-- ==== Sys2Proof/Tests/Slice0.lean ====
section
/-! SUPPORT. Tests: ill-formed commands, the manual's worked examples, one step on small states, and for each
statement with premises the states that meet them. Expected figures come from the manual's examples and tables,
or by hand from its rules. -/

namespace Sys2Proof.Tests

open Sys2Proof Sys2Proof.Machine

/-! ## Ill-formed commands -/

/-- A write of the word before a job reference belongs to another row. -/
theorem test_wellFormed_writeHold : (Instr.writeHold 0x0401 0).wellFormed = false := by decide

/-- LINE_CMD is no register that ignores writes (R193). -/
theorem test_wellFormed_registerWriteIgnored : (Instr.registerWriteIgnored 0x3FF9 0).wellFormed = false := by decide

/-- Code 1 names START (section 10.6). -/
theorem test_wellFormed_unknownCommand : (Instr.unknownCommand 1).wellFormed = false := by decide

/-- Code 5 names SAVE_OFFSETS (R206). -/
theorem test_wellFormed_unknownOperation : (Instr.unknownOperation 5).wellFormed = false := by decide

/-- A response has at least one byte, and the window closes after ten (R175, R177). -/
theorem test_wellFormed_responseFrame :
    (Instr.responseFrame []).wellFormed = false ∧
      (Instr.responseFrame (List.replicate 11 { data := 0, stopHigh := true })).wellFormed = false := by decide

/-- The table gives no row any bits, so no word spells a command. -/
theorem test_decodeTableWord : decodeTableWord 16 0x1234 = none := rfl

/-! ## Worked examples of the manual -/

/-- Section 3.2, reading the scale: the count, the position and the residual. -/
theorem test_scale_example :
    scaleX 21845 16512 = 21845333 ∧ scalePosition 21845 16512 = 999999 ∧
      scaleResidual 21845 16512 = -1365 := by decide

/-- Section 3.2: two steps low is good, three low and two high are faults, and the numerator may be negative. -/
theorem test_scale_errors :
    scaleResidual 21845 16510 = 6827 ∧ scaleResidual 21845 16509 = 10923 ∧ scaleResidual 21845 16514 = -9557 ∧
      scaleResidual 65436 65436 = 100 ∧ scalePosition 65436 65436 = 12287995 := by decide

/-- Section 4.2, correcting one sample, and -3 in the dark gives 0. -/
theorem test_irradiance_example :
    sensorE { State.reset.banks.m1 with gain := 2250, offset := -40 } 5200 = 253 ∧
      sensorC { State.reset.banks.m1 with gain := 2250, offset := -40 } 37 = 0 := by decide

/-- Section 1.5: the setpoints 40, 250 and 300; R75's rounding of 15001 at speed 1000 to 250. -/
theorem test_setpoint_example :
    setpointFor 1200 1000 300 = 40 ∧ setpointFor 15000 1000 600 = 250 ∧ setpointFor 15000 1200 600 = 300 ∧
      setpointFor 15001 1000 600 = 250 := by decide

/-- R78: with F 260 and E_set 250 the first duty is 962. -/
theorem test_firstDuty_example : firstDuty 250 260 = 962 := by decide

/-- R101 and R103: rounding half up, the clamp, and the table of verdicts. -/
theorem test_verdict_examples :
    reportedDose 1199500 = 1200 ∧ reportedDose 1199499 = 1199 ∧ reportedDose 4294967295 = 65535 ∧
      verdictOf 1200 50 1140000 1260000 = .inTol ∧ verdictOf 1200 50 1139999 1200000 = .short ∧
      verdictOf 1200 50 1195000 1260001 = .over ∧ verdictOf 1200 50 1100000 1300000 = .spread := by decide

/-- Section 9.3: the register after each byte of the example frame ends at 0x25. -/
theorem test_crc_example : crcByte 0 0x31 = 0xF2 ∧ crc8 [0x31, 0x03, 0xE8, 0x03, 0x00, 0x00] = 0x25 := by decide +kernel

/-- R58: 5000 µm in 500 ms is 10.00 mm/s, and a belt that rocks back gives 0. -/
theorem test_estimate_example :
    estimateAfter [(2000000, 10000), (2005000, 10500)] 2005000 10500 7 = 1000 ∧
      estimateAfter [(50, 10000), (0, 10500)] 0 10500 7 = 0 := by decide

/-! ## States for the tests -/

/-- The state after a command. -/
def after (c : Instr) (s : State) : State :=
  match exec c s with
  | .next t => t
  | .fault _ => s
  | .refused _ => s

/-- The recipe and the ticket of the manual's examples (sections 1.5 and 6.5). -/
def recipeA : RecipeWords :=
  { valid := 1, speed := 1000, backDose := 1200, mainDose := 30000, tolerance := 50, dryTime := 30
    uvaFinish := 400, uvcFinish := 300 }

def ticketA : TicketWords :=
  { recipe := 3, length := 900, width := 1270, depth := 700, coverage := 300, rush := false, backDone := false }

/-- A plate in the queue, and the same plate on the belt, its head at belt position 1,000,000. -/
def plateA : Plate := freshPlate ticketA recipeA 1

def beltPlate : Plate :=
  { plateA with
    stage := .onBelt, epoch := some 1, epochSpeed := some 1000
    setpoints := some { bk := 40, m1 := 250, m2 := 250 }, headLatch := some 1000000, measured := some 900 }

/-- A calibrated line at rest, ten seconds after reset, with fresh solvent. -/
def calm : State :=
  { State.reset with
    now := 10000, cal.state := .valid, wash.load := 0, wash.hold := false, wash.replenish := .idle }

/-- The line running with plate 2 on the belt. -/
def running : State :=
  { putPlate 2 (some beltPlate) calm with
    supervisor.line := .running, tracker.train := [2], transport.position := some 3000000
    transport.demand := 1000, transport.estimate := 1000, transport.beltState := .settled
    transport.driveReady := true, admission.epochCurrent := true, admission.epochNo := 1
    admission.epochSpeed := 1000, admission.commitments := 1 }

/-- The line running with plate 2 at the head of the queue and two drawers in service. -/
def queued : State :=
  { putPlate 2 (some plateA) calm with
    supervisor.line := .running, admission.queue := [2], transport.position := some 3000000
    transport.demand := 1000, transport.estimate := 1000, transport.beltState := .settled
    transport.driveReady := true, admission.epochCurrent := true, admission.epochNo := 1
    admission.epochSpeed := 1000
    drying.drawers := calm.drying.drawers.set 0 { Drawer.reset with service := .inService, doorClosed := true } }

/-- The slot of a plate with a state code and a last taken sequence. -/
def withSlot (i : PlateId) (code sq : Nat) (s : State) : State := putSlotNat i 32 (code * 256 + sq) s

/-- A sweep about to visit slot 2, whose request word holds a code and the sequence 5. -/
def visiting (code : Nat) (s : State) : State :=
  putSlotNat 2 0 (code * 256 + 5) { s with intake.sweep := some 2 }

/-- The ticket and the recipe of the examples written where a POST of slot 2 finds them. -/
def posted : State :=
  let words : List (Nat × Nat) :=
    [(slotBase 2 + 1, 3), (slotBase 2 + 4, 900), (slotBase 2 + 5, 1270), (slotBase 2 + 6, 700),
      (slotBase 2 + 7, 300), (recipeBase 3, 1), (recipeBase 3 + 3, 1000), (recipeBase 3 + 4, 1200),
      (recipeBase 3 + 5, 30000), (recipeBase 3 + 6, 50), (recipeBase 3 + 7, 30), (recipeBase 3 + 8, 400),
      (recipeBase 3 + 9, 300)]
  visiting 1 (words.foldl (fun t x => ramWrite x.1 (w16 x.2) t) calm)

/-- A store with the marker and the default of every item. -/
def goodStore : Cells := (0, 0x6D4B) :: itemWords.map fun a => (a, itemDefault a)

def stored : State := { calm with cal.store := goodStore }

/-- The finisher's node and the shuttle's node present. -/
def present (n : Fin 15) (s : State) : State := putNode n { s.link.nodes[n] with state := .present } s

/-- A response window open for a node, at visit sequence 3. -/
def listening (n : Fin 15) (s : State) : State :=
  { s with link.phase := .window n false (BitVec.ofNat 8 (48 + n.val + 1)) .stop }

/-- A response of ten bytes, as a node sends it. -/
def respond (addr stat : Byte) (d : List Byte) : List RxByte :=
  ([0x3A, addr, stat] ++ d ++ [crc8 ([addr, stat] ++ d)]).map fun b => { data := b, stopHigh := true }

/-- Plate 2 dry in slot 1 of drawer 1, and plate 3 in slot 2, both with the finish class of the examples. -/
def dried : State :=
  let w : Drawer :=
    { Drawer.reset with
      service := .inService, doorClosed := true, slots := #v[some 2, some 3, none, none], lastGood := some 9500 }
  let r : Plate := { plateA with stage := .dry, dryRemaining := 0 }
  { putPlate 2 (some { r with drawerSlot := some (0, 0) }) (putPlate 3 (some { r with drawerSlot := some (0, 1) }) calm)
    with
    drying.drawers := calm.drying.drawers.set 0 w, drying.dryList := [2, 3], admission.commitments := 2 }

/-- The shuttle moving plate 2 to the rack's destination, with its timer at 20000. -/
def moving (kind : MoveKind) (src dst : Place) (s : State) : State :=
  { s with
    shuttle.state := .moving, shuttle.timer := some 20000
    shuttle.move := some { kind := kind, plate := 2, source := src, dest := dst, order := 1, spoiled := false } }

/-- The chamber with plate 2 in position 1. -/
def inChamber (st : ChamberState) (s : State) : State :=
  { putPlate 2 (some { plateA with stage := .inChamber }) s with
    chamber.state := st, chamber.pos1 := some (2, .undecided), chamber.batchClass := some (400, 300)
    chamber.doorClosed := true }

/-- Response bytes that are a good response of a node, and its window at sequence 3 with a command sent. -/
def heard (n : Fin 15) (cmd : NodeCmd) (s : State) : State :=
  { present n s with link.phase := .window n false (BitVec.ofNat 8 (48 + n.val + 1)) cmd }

#### Your instructions:
When you reach the line with "beltPlate) calm with" in the records above, start writing out lines exactly, and stop once the line with "def queued : State" has been written; include nothing else.

#### Solution to the exercise:
  { putPlate 2 (some beltPlate) calm with
    supervisor.line := .running, tracker.train := [2], transport.position := some 3000000
    transport.demand := 1000, transport.estimate := 1000, transport.beltState := .settled
    transport.driveReady := true, admission.epochCurrent := true, admission.epochNo := 1
    admission.epochSpeed := 1000, admission.commitments := 1 }

/-- The line running with plate 2 at the head of the queue and two drawers in service. -/
def queued : State :=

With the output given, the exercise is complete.